Sex and fertility after breast cancer treatment
Sex after breast cancer treatment
Treatment for breast cancer can cause physical and emotional changes that can affect your sex life during treatment or in the months or even years afterwards.
Any problems usually improve with time, but don’t be embarrassed to ask for advice if you’re having any problems. Your specialist nurse can help, or talk to our cancer nurses by calling 1800 200 700 or visiting a Daffodil Centre.
Coping with physical changes after breast cancer treatment
Pain or discomfort
It may be difficult to hold or hug your partner if your wounds are still healing or if you have scarring after surgery. Your breast area may also be tender and painful to touch if it has been treated with radiotherapy.
Tip: Painkillers may help. Try different positions to make yourself more comfortable during lovemaking.

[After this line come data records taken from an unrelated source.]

theorem mldacc (h : Hdr) (a : Reg) (m : MaskNo) (ty : BankTy) (bank : Bool) : Statement (.mldacc h a m ty bank) := by
  intro hw f hf
  cases hf
  have h_m := m.isLt
  have h_ty := code_lt_BankTy ty
  have h_bank := bit_lt bank
  try simp [Instr.wf, collOk, maskRw] at hw
  simp (disch := omega) [decodeFields, decode6, need, pick, WUse.ok, Fields.plain, Fields.base, Fields.bare, Fields.modded, Fields.coll, Fields.branch, Fields.bar, Fields.two, Fields.satRnd, Fields.rndOnly, Fields.fred, Fields.cvtSub, Fields.site, Fields.choice, Fields.bank, Fields.sub, Fields.msel, Fields.cls, maskNo, subSat, bind, Except.bind, ext3_sub, ext3_msel, ext3_cls, *]

theorem mdrain (h : Hdr) (d : Reg) (m : MaskNo) (bank : Bool) : Statement (.mdrain h d m bank) := by
  intro hw f hf
  cases hf
  have h_m := m.isLt
  have h_bank := bit_lt bank
  try simp [Instr.wf, collOk, maskRw] at hw
  simp (disch := omega) [decodeFields, decode6, need, pick, WUse.ok, Fields.plain, Fields.base, Fields.bare, Fields.modded, Fields.coll, Fields.branch, Fields.bar, Fields.two, Fields.satRnd, Fields.rndOnly, Fields.fred, Fields.cvtSub, Fields.site, Fields.choice, Fields.bank, Fields.sub, Fields.msel, Fields.cls, maskNo, subSat, bind, Except.bind, ext3_sub, ext3_msel, ext3_cls, *]

theorem mdrst (h : Hdr) (a : Reg) (b : Reg) (m : MaskNo) (op : MdrstOp) (scope : Scope) (rel : Bool) (space : MSpace) (bank : Bool) : Statement (.mdrst h a b m op scope rel space bank) := by
  intro hw f hf
  cases hf
  have h_m := m.isLt
  have h_op := code_lt_MdrstOp op
  have h_scope := code_lt_Scope scope
  have h_rel := bit_lt rel
  have h_space := code_lt_MSpace space
  have h_bank := bit_lt bank
  try simp [Instr.wf, collOk, maskRw] at hw
  obtain ⟨hw, rfl⟩ := hw
  have e1 : 16 * scope.code + 8 * bit (scope != Scope.grp) + space.code < 64 := by omega
  have e2 : (16 * scope.code + 8 * bit (scope != Scope.grp) + space.code) / 16 = scope.code := by omega
  have e3 : (16 * scope.code + 8 * bit (scope != Scope.grp) + space.code) % 8 = space.code := by omega
  have e4 : flag ((16 * scope.code + 8 * bit (scope != Scope.grp) + space.code) / 8) = (scope != Scope.grp) := flag_eq (by omega)
  simp (disch := omega) [decodeFields, decode6, need, pick, WUse.ok, Fields.plain, Fields.base, Fields.bare, Fields.modded, Fields.coll, Fields.branch, Fields.bar, Fields.two, Fields.satRnd, Fields.rndOnly, Fields.fred, Fields.cvtSub, Fields.site, Fields.choice, Fields.bank, Fields.sub, Fields.msel, Fields.cls, maskNo, subSat, bind, Except.bind, ext3_sub, ext3_msel, ext3_cls, *]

Fatigue is an extreme form of tiredness, which is often not helped by rest or sleep. If you’re feeling fatigued, you may have no desire for sex or perhaps would prefer a less active role.
Tip: Try not to push yourself. Gradually the fatigue will fade and your energy levels will improve so you can actively enjoy sex again. Read more about fatigue.

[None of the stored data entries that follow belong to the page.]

/-- The array forms of these tests. -/
def arrayForms : List Instr :=
  [.mzero hd 1 .s32 true, .mldacc hd 32 1 .f32 false, .mscale hd 0 1, .mgath hd 0 1, .mwld hd 0 1 vz 1 .f16 0,
    .mwld hd 0 1 2 1 .e2m1 0, .mdrain hd 64 1 true, .mdrain hd vz 1 false, .mma hd 1 .f32 true false true 3 true,
    .mma hd 1 .f16 false true false 0 false, .mdrst hd 0 2 1 .st .grp false .sp false,
    .mdrst hd 0 2 1 .xadd .dev true .vlt true, .mdrst hd 0 2 1 .badd .grp false .glob false,
    .mdrst hd 0 2 1 .iadd .grp false .sp false]

theorem mayUse_base : ∀ i ∈ arrayForms, MayUse (signing i) 0 0 0 [0, 1] := by
  unfold MayUse FirstDue; decide +kernel

theorem signed_base : ∀ i ∈ arrayForms ++ [.malg hd 0 1 true 1, .malg hd 0 1 false 1, .mstat hw 2 1 true],
    Signed (signing i) 0 0 1 i [0, 1] := by
  intro i hi
  refine signed_of _ _ ?_ ?_ <;> revert i <;> decide +kernel

theorem witness_ArrayOperandsAndBanks :
    (∀ i ∈ arrayForms, Signed (signing i) 0 0 1 i [0, 1] ∧ MayUse (signing i) 0 0 0 [0, 1] ∧ (signing i).tiles = []) ∧
    (∀ i ∈ [Instr.malg hd 0 1 true 1, .malg hd 0 1 false 1, .mstat hw 2 1 true], Signed (signing i) 0 0 1 i [0, 1] ∧
      (signing i).tiles = []) ∧
    base.poisoned (base.place lane0 .sp 0) 192 = false ∧ (base.team 0).desc.half = 393216 ∧
    (base.algebra lane0 0).d ∈ [1, 2, 4] ∧ base.checkAccess lane0 .sp 0 16 16 .read false = none ∧
    (paged).translate 0 0 0 .read = (paged, .pa 0) ∧ (paged).holds 0 = false ∧ (paged).direct 0 = false ∧
    (paged).l1Poison 0 0 16 = false ∧ (paged).det lane0 = false ∧ base.arrayOwes 0 = false ∧
    tiling.arrayOwes 0 = true ∧ algebraBad (2 ^ 64) = none ∧ (algebraBad 0).isSome = true := by
  refine ⟨fun i hi => ⟨signed_base i (List.mem_append_left _ hi), mayUse_base i hi, rfl⟩,
    fun i hi => ⟨signed_base i (List.mem_append_right _ hi), rfl⟩, ?_⟩
  decide +kernel

theorem test_mldacc_rows : ((body (two (.mldacc hd 0 1 .s32 false) 5 7)).core 0).array.cell false 1 0 = 7 ∧
    ((body (two (.mldacc hd 0 1 .s32 false) 5 7)).core 0).array.cell false 2 0 = 0 := by decide +kernel

theorem witness_MatrixMultiplyAccumulate :
    (∀ i ∈ [Instr.mma hd 1 .f32 true false true 3 true, .mma hd 1 .f16 false true false 0 false],
      Signed (signing i) 0 0 1 i [0, 1] ∧ MayUse (signing i) 0 0 0 [0, 1]) ∧
    (arrayAs base 0 0).balg.d = 1 ∧ (arrayAs base 0 0).bfmt = .f32 ∧ (arrayAs base 0 0).ty true = .f32 ∧
    afind (arrayAs base 0 0).upset (arrayAs base 0 0).count.toNat = none := by
  refine ⟨fun i hi => ⟨signed_base i ?_, mayUse_base i ?_⟩, ?_⟩
  · revert i; decide +kernel
  · revert i; decide +kernel
  · decide +kernel

/-- Row 0 of A holds 3 and column 0 of B holds 5, in f32. -/
def loaded : State :=
  onCore (fun c => { c with array := { c.array with holder := some 0, arow := [(0, 0x40400000)], wcol := [(0, 0x40A00000)] } })

theorem test_mma_f32 : ((body (signing (.mma hd 1 .f32 false false true 3 true) loaded)).core 0).array.cell true 0 0 = 0x41700000 := by
  decide +kernel

theorem test_mma_format : ((body (signing (.mma hd 1 .f16 false false true 3 true) loaded)).trapOf lane0).cause = 0x17 := by
  decide +kernel

theorem witness_TilesAndArrayRelease :
    (∀ i ∈ [Instr.mdrst hd 0 2 1 .st .grp false .sp false, .mdrst hd 0 2 1 .xadd .dev true .vlt true,
        .mdrst hd 0 2 1 .badd .grp false .glob false, .mdrst hd 0 2 1 .iadd .grp false .sp false],
      Signed (signing i) 0 0 1 i [0, 1] ∧ MayUse (signing i) 0 0 0 [0, 1] ∧ (signing i).tiles = []) ∧
    base.det lane0 = false ∧ base.inRange lane0 .sp 0 128 = true ∧ base.inRange lane0 .vlt 0 128 = false ∧
    (paged).tilePages 0 0 .write [0, 0] = (paged, none, false) ∧ (paged).translate 0 0 0 .write = (paged, .pa 0) ∧
    (tiling.tiles = [tile0] ∧ tiling.accs = [] ∧ tiling.holds 0 = false ∧ (tiling.core (tiling.tileCore tile0)).l1 = [] ∧ Canonical tiling ∧
      (∀ r ∈ tile0.rows, r.length = 32) ∧
      (∀ i < 2, ∀ j < 32, tiling.poisoned ((tiling.tileLoc tile0).plus (i * 128 + j * 4)) 4 = false ∧
        present ((tiling.tileLoc tile0).plus (i * 128 + j * 4)) 4) ∧ tiling.park lane0 = .run) ∧
    (((arrayOf (some 0)).core 0).array.holder = some 0 ∧ ((arrayOf (some 0)).team 0).allExited = false ∧
      (arrayOf (some 0)).dead 0 = false) ∧
    (((arrayOf (some 5)).core 0).array.holder = some 5 ∧ ((arrayOf (some 5)).team 5).allExited = true ∧
      (arrayOf (some 5)).tilesOf 5 0 = false) ∧
    (SignedHere (signing (.mzero hd 1 .f32 false) (arrayOf (some 5))) (.mzero hd 1 .f32 false) ∧
      FirstDue (signing (.mzero hd 1 .f32 false) (arrayOf (some 5))) 0 0 0 [0, 1] ∧
      ¬ 0 ∈ ((arrayOf (some 5)).core 0).array.waiting) := by
  have hp : ∀ i < 2, ∀ j < 32, present ((tiling.tileLoc tile0).plus (i * 128 + j * 4)) 4 := fun _ _ _ _ => trivial
  refine ⟨fun i hi => ⟨signed_base i ?_, mayUse_base i ?_, rfl⟩, ?_, ?_, ?_, ?_, ?_,
    ⟨?_, ?_, ?_, ?_, canonical_of _ ?_ ?_, ?_, fun i hi j hj => ⟨?_, hp i hi j hj⟩, ?_⟩, ?_, ?_, ⟨?_, ?_, ?_⟩⟩
  · revert i; decide +kernel
  · revert i; decide +kernel
  all_goals first | (revert i j; decide +kernel) | (unfold FirstDue; decide +kernel) | decide +kernel

theorem test_tile_stores_rows : Memory.read ((go (exec (.mdrstTileApply 0) tiling)).team 0).scr 128 4 = 2 ∧
    ((go (exec (.arrayRelease 0) (arrayOf (some 5)))).core 0).array.holder = none := by decide +kernel

/-! ## Rays -/

theorem value_zero : valueOf (xf 0) = some 0 := by
  rw [show xf 0 = .fin false 0 1 (-149) by decide +kernel]; norm_num [valueOf]

/-- A ray of zeros at a node or a triangle at 0x1000. -/
def tboxAt : Access := { load0 with op := .tbox (List.replicate 8 0), dst := [16, 17, 18, 19, 20], len := 128 }
def ttriAt : Access := { load0 with op := .ttri (List.replicate 8 0) .off, dst := [16, 17, 18, 19], len := 36 }

/-- A pop of the scratchpad word 0. -/
def popAt : Access := { load0 with op := .pop 0, dst := [2, 3], space := .sp, ea := 0, ga := 0 }

theorem witness_RayTestsAndStacks :
    Executes base lane0 (.tbox hw 16 0 8) ∧ Executes base lane0 (.ttri hw 16 0 8 .cullb) ∧
    (∀ q ∈ [tboxAt, ttriAt], (withAcc q (paged)).accs = [q] ∧ q.stage = .ready ∧ (withAcc q (paged)).tiles = [] ∧
      (withAcc q (paged)).unitBusy q.seq ((withAcc q (paged)).placeOf q 0) = false ∧
      ((withAcc q (paged)).team 0).stat = .running) ∧
    (∃ s1 x, (withAcc tboxAt (paged)).readVa lane0 0 false .load 0x1000 128 = (s1, .ok x)) ∧
    (∃ s1 x, (withAcc ttriAt (paged)).readVa lane0 0 false .load 0x1000 36 = (s1, .ok x)) ∧
    (∀ i < 8, ((List.replicate 8 (0 : Word))[i]?).bind (fun w => valueOf (xf w)) = some ((fun _ => 0 : Nat → ℚ) i)) ∧
    (∀ i ∈ [Instr.spush hd 0 8 9 1 true 3, .spop hw 2 8 9 1], Signed (signing i) 0 0 1 i [0, 1]) ∧
    ((base.team 0).desc.half = 393216 ∧ (base.team 0).desc.gwidth = 16) ∧
    (∀ i ∈ [Instr.spush hd 0 8 9 1 true 3, .spop hw 2 8 9 1],
      Signed (signing1 i (regs [(9, 33)])) 0 0 1 i [0] ∧ ((signing1 i (regs [(9, 33)])).reg lane0 9).toNat = 33) ∧
    AtPort (withAcc popAt) popAt ∧ (withAcc popAt).placeOf popAt 0 = .scr 0 false 0 ∧
      (withAcc popAt).poisoned (.scr 0 false 0) 4 = false ∧
      (((withAcc popAt).raceAt popAt (.scr 0 false 0) 4 false true).1 && !popAt.racy) = false := by
  refine ⟨by decide +kernel, by decide +kernel, by decide +kernel, good_some _ (by decide +kernel), good_some _ (by decide +kernel),
    fun i hi => ?_, fun i hi => signed_of _ _ ?_ ?_, by decide +kernel, fun i hi => ⟨signed_in _ _ _ (by simp) ?_ ?_, ?_⟩,
    atPort_of _ _ ?_ ?_ ?_, ?_⟩
  · interval_cases i <;> exact value_zero
  · revert i; decide +kernel
  · revert i; decide +kernel
  · revert i; decide +kernel
  · revert i; decide +kernel
  · revert i; decide +kernel
  all_goals decide +kernel

theorem test_ray_misses : ((atPortNow ttriAt (paged)).accs.map (fun q => q.vals)) = [[0x7F800000, 0, 0, 0]] := by decide +kernel

theorem test_stack_overflow : ((body (signing1 (.spop hw 2 8 9 1) (regs [(9, 33)]))).trapOf lane0).cause = 0x1A ∧
    ((body (signing (.spush hd 0 8 9 1 true 0) (regs [(0, 7)]))).reg lane0 9) = 1 := by decide +kernel

/-! ## The sampler, and invalidations -/

/-- Context 0's page tables map page 1 to physical page 0x14, which holds x at its start and y at 0x400. -/
def mapped (x y : Nat) (s : State := base) : State :=
  { s with
    ctxs := [(0, { Ctx.zero with ptroot := 0x10000 })],
    hbm := Memory.write (Memory.write tables 0x14000 19 x) 0x14400 10 y }

/-- A texture of one 2 × 2 level at 0x1800 with its weight table at 0x1400; the header of a table. -/
def texture : Nat := 0x1800 + 0x1400 * 2 ^ 64 + 2 ^ 128 + 2 ^ 136 + 2 ^ 144
def header : Nat := 0x04_10_10_0C_0001_4345444C

/-- A sample at that descriptor, and the texture with its table. -/
def sampAt : Access := { load0 with op := .samp 0 0 0 .near, dst := [16, 17, 18, 19, 20], len := 64 }
def textured : State := withAcc sampAt (mapped texture header)

/-- Core 0 holds the translation of page 1. -/
def warm : State := onCore (fun c => { c with tlb := [⟨0, 1, 0x14, true, true, true⟩] }) textured

/-- The table is in the weight cache. -/
def cached : State := textured.setPair 0 { CorePair.start with wcache := [⟨0x1400, 0, BitVec.ofNat 9216 header, 0⟩] }

theorem witness_SamplesAndInvalidations :
    (Executes base lane0 (.samp hw 16 0 2 4 .tri) ∧ textured.accs = [sampAt] ∧ textured.tiles = [] ∧
      textured.unitBusy sampAt.seq (textured.placeOf sampAt 0) = false) ∧
    (∃ s1 x, textured.readVa lane0 0 true .sampler 0x1000 64 = (s1, .ok x)) ∧ (Tex.read texture).ok = true ∧
    (Tex.read 0).ok = false ∧ WTable.ok (BitVec.ofNat 9216 header) = true ∧ WTable.ok 0 = false ∧
    good (textured.readMany lane0 0 true .sampler ((((Tex.read texture).plan .near 0 0 0).texels).map
      (fun e => ((Tex.read texture).cell e.1 e.2.1 e.2.2, 8)))) = true ∧
    good (cached.getTable lane0 0 (Tex.read texture)) = true ∧
    valueOf (xf 0) = some 0 ∧ (warm.accs = [sampAt] ∧ warm.wantsKey 0 0x1400 0 sampAt = true ∧ (warm.pair 0).wcache = []) ∧
    (∃ s1 x, warm.homeTable lane0 0x1400 = (s1, .ok x) ∧
      (decide (x % 2 ^ 80 = header) && decide (s1.pair 0 = warm.pair 0)) = true) ∧
    (∀ dev, Executes base lane0 (.sampinv hd (some 0) dev) ∧ Executes determined lane0 (.sampinv hd none dev)) ∧
    Executes privileged lane0 (.tlbinv hd none) ∧ Executes privileged lane0 (.tlbinv hd (some (0, 2))) ∧
      Still privileged lane0 ∧ privileged.tiles = [] := by
  refine ⟨by decide +kernel, good_some _ (by decide +kernel), by decide +kernel, by decide +kernel, by decide +kernel,
    by decide +kernel, by decide +kernel, by decide +kernel, value_zero, by decide +kernel, sure_some _ _ (by decide +kernel), ?_⟩
  decide +kernel

theorem test_invalidations : ((go (exec (.sampinv hd none false) { cached with accs := [] })).pair 0).wcache = [] ∧
    ((go (exec (.tlbinv hd none) { privileged with cores := (paged).cores })).core 0).tlb = [] := by decide +kernel

/-! ## Copies -/

/-- An iterator record of 20 words of a space at a base (Table 11-2). -/
def iterRec (space at' : Nat) : Nat :=
  at' + 2 ^ 64 * space + 2 ^ 72 * 4 + 2 ^ 80 + 2 ^ 192 * 20 + 2 ^ 512 * 4 + 2 ^ 832 * 20

/-- A context issues, with V0 = 0 and V1 = 128, where the scratchpad holds two records. -/
def copying : State :=
  let s := onCore (fun c => { c with bregs := [(1, 128)] }) baseCtx
  onTeam (fun t => { t with scr := Memory.write (Memory.write [] 0 128 (iterRec 1 0x1000)) 128 128 (iterRec 1 0x2000) }) s

/-- Command fields: both records in the scratchpad, words, with barrier 1's bytes and arrival. -/
def copyF : CopyF := ⟨true, true, .plain, .b, .grp, false, false, true, true, some 1⟩

/-- The copy from a space to a space. -/
def copyJob (x y : Nat) (at' : Nat := 0x2000) : CopyJob :=
  ⟨IterRec.ofBytes 0 true (iterRec x 0x1000), IterRec.ofBytes 128 true (iterRec y at'), copyF, 2⟩

/-- Its slot with some chunks sent, in a state. -/
def slot0 (j : CopyJob) (next : Nat) (sent : List SentChunk) : CopySlot :=
  ⟨0, true, 0, j, next, 0, sent, .sending, 0, false, 0⟩

def slotted (e : CopySlot) (s : State := baseCtx) : State :=
  onTeam (fun t => { t with bars := [(1, ⟨false, 1, 1, 64, 0, false, []⟩)] }) (onCore (fun c => { c with slots := [(0, e)] }) s)

/-- Sixteen slots, none finished. -/
def full : State :=
  onCore (fun c => { c with slots := (List.range 16).map (fun k => (k, slot0 (copyJob 1 1) 0 [])) }) copying

/-- A chunk of one word to go to 0x2000 of the scratchpad; and one with nothing left. -/
def chunk1 : SentChunk := ⟨0, 0, 64, false, [.of (.scr 0 false 0x2000) 4 .write 7], none⟩
def chunk0 : SentChunk := ⟨0, 0, 64, false, [], none⟩

/-- A chunk with an addition to word 1 of the non-coherent host window. -/
def chunkHost : SentChunk := ⟨0, 0, 64, false, [.of (.host 4 false) 4 (.upd .add) 7], none⟩

/-- Context 0 waits in EXIT. -/
def leaving : State := onCore fun c => { c with ctxs := [(0, { BCtx.free with run := .ready, park := .ending false })] }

Hugging and other gentle forms of contact can help you to stay close if you’re feeling too tired or sore to have sex.
Vaginal dryness and irritation
Vaginal dryness and irritation, can result in painful or uncomfortable sex.

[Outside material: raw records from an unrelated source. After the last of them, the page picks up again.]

/-- What hangs on a mask that no lane has signed and no lane waits on: its team's queue for an array. -/
theorem State.maskChanged_idle (hsigned : ∀ j m due f, (s.thr u g j).park ≠ .signed m due f)
    (hwait : ∀ j m, (s.thr u g j).park ≠ .mwait m) (m : Nat) : s.maskChanged u g m = s.pruneWaits u := by
  have hnone : (s.grp u g).signers m = [] := Group.signers_eq_nil fun j due f => hsigned j m due f
  simp only [State.maskChanged, hnone, List.filter_nil, List.foldl_nil]
  rw [State.mwaits_idle (fun j m => by rw [State.thr_pruneWaits]; exact hwait j m),
    State.collectAll_idle (fun j m due f => by rw [State.thr_pruneWaits]; exact hsigned j m due f)]

/-- Stepping on with nothing on its way, a lane runs or parks at its meeting, and so may others of its group; their parks
do not change otherwise. -/
theorem State.park_advance {l : Nat} (hs : Still s (.thread u g l)) (j : Nat) :
    ((s.advance (.thread u g l)).thr u g j).park = .run ∨ ((s.advance (.thread u g l)).thr u g j).park = .meeting ∨
      ((s.advance (.thread u g l)).thr u g j).park = (s.thr u g j).park := by
  by_cases hm : (s.thr u g l).meet = nextPc (s.thr u g l).pc
  · obtain ⟨r, hr, hadv⟩ := State.advance_meeting hs hm
    rw [hadv, State.thr_meetings_eq]
    split
    · exact .inl rfl
    · rw [hr.thr]
      split
      · exact .inr (.inl rfl)
      · exact .inr (.inr rfl)
  · rw [(laneStep_advance hm).thr]
    split
    · exact .inl rfl
    · exact .inr (.inr rfl)

end Idle

/-! ## Writing and reading a mask (R89) -/

section MaskForms
variable {s : State} {u g l : Nat} {i : Instr} {m : MaskNo}

/-- A form that writes a mask, of one lane, in a group where nothing hangs on a mask. -/
theorem maskForm_executes (f : State → List Agent → Nat → Nat) (hs : Still s (.thread u g l))
    (hsigned : ∀ j n due f, (s.thr u g j).park ≠ .signed n due f) (hwait : ∀ j n, (s.thr u g j).park ≠ .mwait n)
    (hex : Executes s (.thread u g l) i) :
    ∃ x, maskForm i m f s = .next (((s.setGrp u g { s.grp u g with masks := aput (s.grp u g).masks m.toNat x }).advance
        (.thread u g l)).pruneWaits u) ∧
      ∀ j, nbit x j = (decide (j < (s.grp u g).width) && nbit ((s.grp u g).mask 0) j &&
        nbit (f s [.thread u g l] ((s.grp u g).mask m.toNat)) j) := by
  generalize hx : f s [.thread u g l] ((s.grp u g).mask m.toNat) % 2 ^ (s.grp u g).width &&& (s.grp u g).mask 0 = x
  have hthr (j : Nat) : (s.setGrp u g { s.grp u g with masks := aput (s.grp u g).masks m.toNat x }).thr u g j =
      s.thr u g j := by
    rw [State.thr, State.grp_setGrp]; rfl
  have hpark := State.park_advance (s := s.setGrp u g { s.grp u g with masks := aput (s.grp u g).masks m.toNat x })
    (u := u) (g := g) (l := l) hs
  simp only [hthr] at hpark
  refine ⟨x, ?_, fun j => ?_⟩
  · simp only [maskForm, cohort_executes hex, List.foldl_cons, List.foldl_nil, hx]
    rw [State.maskChanged_idle]
    · intro j n due f hp
      obtain h | h | h := hpark j
      · simp [h] at hp
      · simp [h] at hp
      · exact hsigned j n due f (h ▸ hp)
    · intro j n hp
      obtain h | h | h := hpark j
      · simp [h] at hp
      · simp [h] at hp
      · exact hwait j n (h ▸ hp)
  · rw [← hx, nbit_and, nbit_mod_two_pow, Bool.and_right_comm]

theorem nbit_laneBits (l j : Nat) : nbit (laneBits [.thread u g l]) j = decide (j = l) := by
  simp [laneBits, Agent.lane, nbit_two_pow]

end MaskForms

theorem exec_mjoin (h : Hdr) (m : MaskNo) (s : State) :
    exec (.mjoin h m) s = maskForm (.mjoin h m) m (fun _ ags x => x ||| laneBits ags) s := rfl

theorem exec_mleave (h : Hdr) (m : MaskNo) (s : State) :
    exec (.mleave h m) s = maskForm (.mleave h m) m (fun _ ags x => x - (x &&& laneBits ags)) s := rfl

/-- What MSET makes of a mask's bits, from the executing lanes' values (R89). -/
def msetBits (a : Reg) (op : MsetOp) (s : State) (ags : List Agent) (x : Nat) : Nat :=
  let vs := ags.map (fun ag => s.regN ag (s.g64 ags) a)
  let y := vs.foldl (fun b v => b ||| v) 0
  match op with
  | .ld => vs.headD 0
  | .or => x ||| y
  | .andn => x - (x &&& y)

Tip: Vaginal creams or moisturisers can help with day-to-day dryness. Vaginal lubricants can be used during sex to make it more comfortable and pleasurable.
Vaginal thrush can cause itching, soreness and discharge. It can happen if you’re having chemotherapy, especially if you are taking steroids or powerful antibiotics to prevent infection.
Tip: Ask your doctor or pharmacist about creams to help with thrush. Avoid tight-fitting underwear and trousers and use unperfumed soap and shower gels.
Menopausal symptoms like fatigue, hot flushes, night sweats, mood swings, hair thinning and vaginal dryness can affect how you feel about yourself as a woman. You may no longer feel attractive or lose interest in sex.
This can be even harder if you’re young and experiencing symptoms that usually affect much older women. Read more about managing menopausal symptoms.
Contraception after breast cancer treatment
If you’re fertile, or you might be fertile, it’s important to use contraception until your doctor tells you it’s safe to stop. Some treatments may affect a developing baby. For example, chemotherapy, hormone therapy and targeted therapies.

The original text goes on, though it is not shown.